Playing in the PGA

If you play or follow golf, you know there are four major tournaments featuring the most well-known players like Tiger Woods, Jordan Spieth, and Rory McIlroy.
This year, that playing field will also include my son.
Casey Pyne, will be playing in the PGA Championship in Tulsa, May 19-22.
He sealed the opportunity on April 20 when he finished in the Top 20 at the PGA Professional Championship in Austin, Texas.
More than 300 PGA club professionals had to qualify to play in this tournament to secure one of the 20 spots reserved for them in the PGA Championship. Casey is an assistant pro at Stanwich Country Club in Greenwich, Connecticut.
It’s surreal to see your son on national television for the first time and even more odd to listen to the announcers compare his mustache to that of Ted Lasso.
Unfortunately, no one from our family was able to be in Austin but we were glued to the Golf Channel from Sunday through Wednesday as we watched Casey bounce around the Top 5 in the tournament. At the end of the third day of play, he was sitting alone in second place, just five strokes behind the leader.
Every day of the tournament, his dad, sister, brother-in-law, girlfriend (and her visiting Brazilian family), and I donned our Stanwich Club shirts, sweatshirts, hats and even carried Stanwich-branded ChapSticks as we watched in anticipation.
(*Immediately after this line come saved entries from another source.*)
-- ==== Sys2Proof/Machine/Learn.lean ====
section
/-! DEFINITION. Learn events and the relay of learning records (spec/06: R138, R151 to R155, Table 6.2). -/
namespace Sys2Proof.Machine

/-! ## Relaying (R155) -/

/-- The neighbours of a scope: for each torus direction its lowest ready port, and every ready Clos port. -/
def neighbourPorts (s : State) (part : Nat) : List Nat :=
  let torus := (List.range 6).filterMap (fun d => ((dirPorts s d).filter (fun p => portReady s p && portScope s p == part)).head?)
  let clos := sortBy id ((s.img.cfg.ports.filter (fun r => r.role == 2 && portReady s r.num && portScope s r.num == part)).map (·.num))
  torus ++ clos

/-- The neighbour that a port leads to, as one of `neighbourPorts`: ports of one direction share theirs. -/
def sameNeighbour (s : State) (a b : Nat) : Bool :=
  a == b || (portRole s a == 1 && portRole s b == 1 && portDir s a == portDir s b)

/-- A learning message of one record (R151). -/
def learnMsg (s : State) (part : Nat) (r : TblRec) : Cfh × List Byte :=
  let body := natBe 1 1 ++ natBe 1 1 ++ natBe 2 (ownerId s part) ++ natBe 4 0 ++ recBytes r
  (originCfh s 0 (hallPart s part) 0xFFFFFE 0 0 body.length, body)

/-- Send a record to every neighbour of a scope but the one behind a port. -/
def relayRec (s : State) (part : Nat) (except : Option Nat) (r : TblRec) : State :=
  ((neighbourPorts s part).filter (fun p => match except with
    | none => true
    | some e => !sameNeighbour s p e)).foldl (fun t p =>
      let m := learnMsg t part r
      sendOwn t p m.1 m.2) s

/-- The copy of a local learn event that is relayed: ACTION 1h with this spine's coordinate. -/
def relayedCopy (s : State) (r : TblRec) : TblRec :=
  { r with result := if r.op = 2 then r.result else resOf 1 (targetOf (ownCoord s)) }

/-! ## Learn events (R152) -/

/-- Count an event that is discarded in a dune. -/
def learnDrop (s : State) (d : Nat) : State := fwdEvent (bump64 s (Reg.FWD_LEARN_DROP d) 1) d F.FWD_EVT_LEARN_DROP 0 0

/-- Whether a key at a port asks for a learn event: absent, a tombstone, or own with another TARGET. -/
def learnWanted (s : State) (part key port : Nat) : Bool :=
  match emEntry (shadowTabs s part).em key with
  | none => true
  | some e => e.tomb || (e.owner == ownerId s part && resTarget e.result != port)

/-- The record of a learn event. -/
def learnRec (s : State) (part key port op : Nat) : TblRec :=
  let v := match emEntry (shadowTabs s part).em key with
    | none => 1
    | some e => (e.version + 1) % 65536
  { op := op, table := 0, plen := 0, isStatic := false, relay := false, flagsRest := 0, owner := ownerId s part, version := v,
    key := key, keyTail := 0, result := if op = 2 then 0 else resOf 0 port, nhMac := 0, nhVid := 0, vidRest := 0, rest := 0 }

/-- Learn events of a dune in the current µs, up to LEARN_LIMIT of them. -/
def learnRoom (s : State) (d : Nat) : Bool :=
  let us := s.clock / (1000 * nsUnit)
  let c := SMap.get (fun _ => (0, 0)) s.fwd.learnAt d
  decide ((if c.1 = us then c.2 else 0) < rf s Reg.FWD_CFG F.FWD_CFG_LEARN_LIMIT)

/-- Count a learn event of a dune in the current µs. -/
def learnCount (s : State) (d : Nat) : State :=
  let us := s.clock / (1000 * nsUnit)
  let c := SMap.get (fun _ => (0, 0)) s.fwd.learnAt d
  { s with fwd := { s.fwd with learnAt := SMap.ins s.fwd.learnAt d (us, (if c.1 = us then c.2 else 0) + 1) } }

/-- A source seen on a rack-facing port (LEARN_EVENT): learned through the sequencer and relayed, or discarded in HELD and
beyond LEARN_LIMIT. -/
def learnSeen (s : State) (d part key port : Nat) : State :=
  if !learnWanted s part key port then s
  else if held s then learnDrop s d
  else if !learnRoom s d then learnDrop s d
  else
    let r := learnRec s part key port 1
    let a := applyRecord (learnCount s d) .local r
    if a.2 ≤ 1 then relayRec a.1 part none (relayedCopy a.1 r) else a.1

/-- The keys that a scope owns and that name a port, directly or behind a staging queue (ACTION 0h and 4h). -/
def ownKeysAt (s : State) (part port : Nat) : List Nat :=
  ((shadowTabs s part).em.filter (fun e => !e.2.tomb && e.2.owner == ownerId s part && keyPart e.2.key == hallPart s part
    && (resAction e.2.result == 0 || resAction e.2.result == 4) && resPort e.2.result == port)).map (fun e => e.2.key)

/-- A rack-facing port has left ready: its own entries become tombstones at version + 1 (R152); in HELD the events are
discarded and counted (R150). -/
def learnLost (s : State) (port : Nat) : State :=
  if portRole s port ≠ 0 ∨ (portRec s port).isNone then s
  else
    let part := portScope s port
    (ownKeysAt s part port).foldl (fun t k =>
      if held t then learnDrop t (portDune t port)
      else
        let r := learnRec t part k port 2
        let a := applyRecord t .local r
        if a.2 ≤ 1 then relayRec a.1 part none r else a.1) s

end Sys2Proof.Machine
end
The final day brought heavy winds to the Austin area and almost all the golfers struggled to keep their scores low. Add some final-day nerves to that wind as Casey battled his way on the 18th hole to remain in the team of 20 to play the Pro Championship.
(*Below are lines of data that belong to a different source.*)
-- ==== Sys2Proof/Machine/Held.lean ====
section
/-! DEFINITION. Register writes in HELD (spec/16: R392): which take effect, what a refused one clears and counts, and where
the blocks record it (spec/08: R202; spec/09: R212; spec/13: R334; spec/14). -/
namespace Sys2Proof.Machine

/-- The registers of the exceptions of R392 that are written without restriction: PLT_RESET_CTRL, the SEC control and package
registers, the order registers and HIF_CNQ_HEAD. IMG_CTRL and HIF_CNQ_CTRL have single exempt bits. -/
def heldExempt (a : Nat) : Bool :=
  a == Reg.PLT_RESET_CTRL || a == Reg.SEC_CTRL || a == Reg.SEC_PKG_ADDR 0 || a == Reg.SEC_PKG_ADDR 1 || a == Reg.SEC_PKG_LEN
  || a == Reg.MGT_ORD_ADDR 0 || a == Reg.MGT_ORD_ADDR 1 || a == Reg.MGT_ORD_LEN || a == Reg.MGT_ORD_CTRL
  || ((regRow a).map (fun r => r.base == 0x237000C)).getD false

/-- Whether a write is a clearing write only: every field but the W1C bits is written 0 where it is WO, and with the value that
it holds where it is RW. -/
def clearingOnly (s : State) (r : RegRow) (a : Nat) (v : Word) : Bool :=
  let m := BitVec.ofNat 32 (writableMask s r)
  r.w1c != 0 && (v &&& BitVec.ofNat 32 r.wo) == 0 && (v &&& m) == (rd s a &&& m)

/-- Where a block records a write that HELD refuses. -/
def heldBlock (s : State) (a : Nat) : State :=
  let o := (a - 0x2000000) % 0x400000
  let d := (a - 0x2000000) / 0x400000
  if 0x40000 ≤ a ∧ a < 0x50000 then timEvent s F.TIM_EVT_CTRL_REFUSED
  else if 0x800000 ≤ a ∧ a < 0xC00000 then bump64 s (Reg.OPT_CTRL_REFUSED ((a - 0x800000) / 0x10000)) 1
  else if a < 0x2000000 then s
  else if 0x200000 ≤ o ∧ o < 0x280000 then schEvent s d F.SCH_EVT_CTRL_REFUSED 0xFF
  else if 0x300000 ≤ o ∧ o < 0x340000 then bump64 s (Reg.CHK_CTRL_REFUSED d) 1
  else s

/-- Count a refused write, and record it in its block. -/
def heldRefuse (s : State) (a : Nat) : State := heldBlock (bump64 s Reg.MGT_HELD_REFUSED 1) a

/-- A write that HELD refuses: it clears the W1C bits that it writes as 1, and it counts unless it only clears (R392). Of the TIM
registers every write is refused, one that clears too (R202; DEDUCED, log 210). -/
def heldWrite (s : State) (a : Nat) (v : Word) : State :=
  match regRow (regHome a) with
  | none => s
  | some r => if 0x40000 ≤ a ∧ a < 0x50000 then heldRefuse s a else
    let s1 := wr s a (rd s a &&& ~~~(v &&& BitVec.ofNat 32 r.w1c))
    if clearingOnly s r a v then s1 else heldRefuse s1 a

end Sys2Proof.Machine
end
I was watching the tournament at my daughter and son-in-law’s home with my sweatshirt pulled up just below my eyes. I didn’t want to watch but I had to. The anticipation was excruciating. His dad was still at work with the Golf Channel on the showroom TV and several employees and customers watching. One of his co-workers told him he thought he was “making it up” that his son was a professional golfer--that is until he saw him on TV.
When Casey made that final putt everyone cheered in excitement for the guy from Bloomington who never belonged to a country club, who shot 117 in his freshman year high school golf team tryouts, who spent his high school and college summers working at a golf course so he could practice and play for free, who ate peanut butter sandwiches and spent a few nights in his car while playing the Dakotas mini-tours; who lived with his cousin in Florida so he could play tournaments during the day and deliver pizzas at night. Casey had never traveled abroad and decided to fly solo to Thailand and Malaysia in an attempt to qualify for the Asian Tour (he earned conditional status!) and currently lives modestly in the dorm housing of the Stanwich Club--all for the desire to fulfill his dream.
How many of us get to see our dreams turn into reality? How many of us are willing to work this hard and make this many sacrifices to achieve our dreams?
For our son, his dream was to play on the PGA Tour. This month, he’ll get to do that.
Katy O’Grady-Pyne is the general manager/publisher of the Clinton Journal.